[DATA Boundary: Start]
/-- Breakpoints that fire together: the BREAK record and the dump of each, then the triggers of source 1 of all of them, combined (R287). -/
def fireBreaks (s : State) (hits : List BreakHit) : State :=
  let d := dieOf s.ct.lcore
  let hs := hits.filter fun h => passes s s.ct h.pc
  if hs.isEmpty then s
  else
    let s1 := hs.foldl (fun s h =>
      let s1 := produceRaw s d 0x05 s.ct.source [(0x20, 8, h.pc.toNat), (0x28, 4, h.word), (0x2C, 2, h.elem), (0x30, 8, h.value),
        (0x38, 8, h.va), (0x40, 8, h.cmask)]
      if h.dump then dumpRecords s1 d else s1) s
    let fs := hs.flatMap fun h => firings s1 d (fun t _ => trigSrc t == 1 && trigArg t == h.num) 1 s.ct.source [(0x38, 8, h.pc.toNat)]
    fireAll s1 d (s.el d).elost fs (coreEngines s.ct.lcore)

/-- Breakpoints of the scalar stream at a word (EEN = 0). -/
def scalarBreaks (s : State) (pc : Word) (w : IWord) : State :=
  fireBreaks s (((s.el (dieOf s.ct.lcore)).bps.toList.zipIdx.filter fun b => b.1.en && !b.1.een && b.1.pc == pc).map fun b =>
    ⟨b.2, b.1.dump, pc, w.toNat, 0xFFFF, 0, 0, 0⟩)

/-- Any breakpoint of the acting thread's die is enabled. -/
def anyBreak (s : State) : Bool := (s.el (dieOf s.ct.lcore)).bps.toList.any (·.en)

-- ## Replay (R292 to R294)

/-- mix of R292. -/
def mix (a b : Word) : Word := BitVec.ofNat 64 (hash32 a b 0 * 2 ^ 32 + hash32 a b 1)

/-- The task belongs to the launch that its die records or replays. -/
def inReplay (s : State) (t : Thread) : Bool :=
  t.task.launch.isSome && seqOf s t.task.launch == (s.el (dieOf t.lcore)).erepseq

/-- The REPLAY record of a lineage key and an event index among the slots of a list, if one holds it: event type, PC and value (Table 15.3). Each slot is
read at its home (R253); a line whose home does not answer gives poison, and no record (R270). -/
def findSlot (d : Nat) (lkey : Word) (idx : Nat) : List Nat → State → Option (Nat × Word × Word) × State
  | [], s => (none, s)
  | k :: r, s =>
    let a := (s.el d).elog.toNat + 128 * k
    if !s.answers a || !s.answers (a + 64) then findSlot d lkey idx r s
    else
      let s1 := readyRead (askDie s d (homeDie a)) (.part d) a 128
      if s1.numAt (a + 0x10) 1 == 0x0A && s1.numAt (a + 0x20) 8 == lkey.toNat && s1.numAt (a + 0x28) 8 == idx then
        (some (s1.numAt (a + 0x30) 8, BitVec.ofNat 64 (s1.numAt (a + 0x38) 8), BitVec.ofNat 64 (s1.numAt (a + 0x40) 8)), s1)
      else findSlot d lkey idx r s1

/-- The same in the whole log of a die. -/
def findLog (s : State) (d : Nat) (lkey : Word) (idx : Nat) : Option (Nat × Word × Word) × State :=
  findSlot d lkey idx (List.range (2 ^ (s.el d).elogsz.toNat)) s

/-- Appends a REPLAY record; a full log drops it and sets REPLOST (R293). -/
def appendLog (s : State) (d ty : Nat) (pc v : Word) : State :=
  let e := s.el d
  if !Electrum.baseOk e.elog e.elogsz || decide (2 ^ e.elogsz.toNat ≤ e.elogptr.toNat) then s.onEl d fun e => { e with replost := true }
  else
    let (h, s1) := header s d 0x0A s.ct.source
    let body := [(0x20, 8, s.ct.task.lkey.toNat), (0x28, 8, s.ct.task.events), (0x30, 8, ty), (0x38, 8, pc.toNat), (0x40, 8, v.toNat)]
    (writePhys s1 d (e.elog.toNat + 128 * e.elogptr.toNat) (recordBytes (h ++ body))).onEl d fun e => { e with elogptr := e.elogptr + 1 }

/-- A replay mismatch found with the log of a die (R294): DIVERGE, which needs only ON (log entry 145), the counter, and no more forcing of the task. -/
def divergeAt (s : State) (d : Nat) (expected found : Word) : State :=
  let s1 := produce s d 0x0B s.ct.source
    [(0x20, 8, s.ct.task.lkey.toNat), (0x28, 8, s.ct.task.events), (0x30, 8, expected.toNat), (0x38, 8, found.toNat)]
  (countEvent s1 d 3).onTask fun t => { t with diverged := true }

def diverge (s : State) (expected found : Word) : State := divergeAt s (dieOf s.ct.lcore) expected found

/-- A logged event of the acting task (Table 15.8): the value to return, its own or the logged one, and the state after recording or
consuming the event. -/
def logged (s : State) (ty : Nat) (pc v : Word) : Word × State :=
  let d := dieOf s.ct.lcore
  let e := s.el d
  if (e.recording || e.replaying) && inReplay s s.ct then
    let bump (s : State) : State := s.onTask fun t => { t with events := t.events + 1 }
    if e.recording then (v, bump (appendLog s d ty pc v))
    else if s.ct.task.diverged then (v, bump s)
    else
      let r := findLog s d s.ct.task.lkey s.ct.task.events
      match r.1 with
      | some (ty1, pc1, v1) =>
        if ty1 = ty ∧ pc1 = pc then (v1, bump (r.2.onEl d fun e => { e with elogptr := e.elogptr + 1 }))
        else (v, bump (diverge r.2 pc1 pc))
      | none => (v, bump (diverge r.2 0 pc))
  else (v, s)

/-- The log that a replayed task of the acting control thread reads lies on a device that is not yet trained: its reads wait (R273). -/
def logWaits (s : State) : Bool :=
  let e := s.el (dieOf s.ct.lcore)
  e.replaying && !s.ct.task.diverged && s.pkg.ready.trained != BitVec.allOnes 32 && inReplay s s.ct &&
    (List.range (2 ^ e.elogsz.toNat)).any fun k => !s.inUse (e.elog.toNat + 128 * k) || !s.inUse (e.elog.toNat + 128 * k + 64)

-- ## Device registers (R273, R278)

/-- The 8-byte word of the readiness map at an offset (Table 14.7); none beyond it. -/
def readyWord (s : State) (off : Nat) : Option Word :=
  let r := s.pkg.ready
  let byteWord (f : Nat → Byte) (o : Nat) : Word := BitVec.ofNat 64 (leNat ((List.range 8).map fun i => f (o + i)))
  if off = 0x00 then
    some (BitVec.ofNat 64 ((List.range 4).foldl (fun a d => a + (if (s.die d).ready then 2 ^ d else 0) + (if (s.die d).fenced then 2 ^ (d + 4) else 0)) 0))
  else if off = 0x08 then some (r.cores.extractLsb' 0 64)
  else if off = 0x10 then some (r.cores.extractLsb' 64 64)
  else if off = 0x18 then some (r.failed ++ r.trained)
  else if off = 0x20 then some ((0 : BitVec 31) ++ bit r.hostUp ++ r.linkFailed ++ r.linkUp)
  else if 0x40 ≤ off ∧ off < 0x60 then some (byteWord (fun i => r.spare.toList.getD i 0) (off - 0x40))
  else if 0x80 ≤ off ∧ off < 0x100 then some (byteWord (fun i => BitVec.ofNat 8 (s.core i).spareCols) (off - 0x80))
  else none

/-- A device-register address as an Electrum die and offset. -/
def electrumAt (pa : Nat) : Option (Nat × Nat) :=
  let off := pa - 2 ^ 48
  if 0x100000 ≤ off ∧ off < 0x140000 then some (deviceDie pa, (off - 0x100000) % 0x10000) else none

/-- Reads n bytes of the device registers. What a register that no chapter describes reads as is a free value (log entry 11). -/
def devRead (s : State) (pa n : Nat) : Nat × State :=
  let part (v : Word) : Nat := bitsOf v (8 * (pa % 8)) (8 * n)
  match electrumAt (pa - pa % 8) with
  | some (d, off) => (part ((s.el d).read off), s)
  | none =>
    match readyWord s (pa - pa % 8 - 2 ^ 48) with
    | some v => (part v, s)
    | none => let (f, s1) := s.useFresh; (part (Config.deviceValue f), s1)

/-- The steps of Electrum that a register write brings about: unfreezing is a plain write of FROZEN. -/
def elWrite (s : State) (d off : Nat) (v : Word) : State := s.onEl d fun e => e.write off v

/-- Writes n bytes of the device registers: a narrower write keeps the other bytes of the register (log entry 23). The readiness map is
firmware's: a write to it is discarded (log entry 23). A write to a register that no chapter describes changes nothing that the spec names (log
entry 11). -/
def devWrite (s : State) (pa n v : Nat) : State :=
  match electrumAt (pa - pa % 8) with
  | some (d, off) => elWrite s d off (putBits ((s.el d).read off) (8 * (pa % 8)) (8 * n) v)
  | none => s

end Sys2Proof.Machine
end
[DATA Boundary: End]
**WHAT YOU NEED TO DO:** Repeat the records above line by line, from the first line through the line that contains "Each slot is".

**RESULT OF THE TASK:**
/-- Breakpoints that fire together: the BREAK record and the dump of each, then the triggers of source 1 of all of them, combined (R287). -/
def fireBreaks (s : State) (hits : List BreakHit) : State :=
  let d := dieOf s.ct.lcore
  let hs := hits.filter fun h => passes s s.ct h.pc
  if hs.isEmpty then s
  else
    let s1 := hs.foldl (fun s h =>
      let s1 := produceRaw s d 0x05 s.ct.source [(0x20, 8, h.pc.toNat), (0x28, 4, h.word), (0x2C, 2, h.elem), (0x30, 8, h.value),
        (0x38, 8, h.va), (0x40, 8, h.cmask)]
      if h.dump then dumpRecords s1 d else s1) s
    let fs := hs.flatMap fun h => firings s1 d (fun t _ => trigSrc t == 1 && trigArg t == h.num) 1 s.ct.source [(0x38, 8, h.pc.toNat)]
    fireAll s1 d (s.el d).elost fs (coreEngines s.ct.lcore)

/-- Breakpoints of the scalar stream at a word (EEN = 0). -/
def scalarBreaks (s : State) (pc : Word) (w : IWord) : State :=
  fireBreaks s (((s.el (dieOf s.ct.lcore)).bps.toList.zipIdx.filter fun b => b.1.en && !b.1.een && b.1.pc == pc).map fun b =>
    ⟨b.2, b.1.dump, pc, w.toNat, 0xFFFF, 0, 0, 0⟩)

/-- Any breakpoint of the acting thread's die is enabled. -/
def anyBreak (s : State) : Bool := (s.el (dieOf s.ct.lcore)).bps.toList.any (·.en)

-- ## Replay (R292 to R294)

/-- mix of R292. -/
def mix (a b : Word) : Word := BitVec.ofNat 64 (hash32 a b 0 * 2 ^ 32 + hash32 a b 1)

/-- The task belongs to the launch that its die records or replays. -/
def inReplay (s : State) (t : Thread) : Bool :=
  t.task.launch.isSome && seqOf s t.task.launch == (s.el (dieOf t.lcore)).erepseq

/-- The REPLAY record of a lineage key and an event index among the slots of a list, if one holds it: event type, PC and value (Table 15.3). Each slot is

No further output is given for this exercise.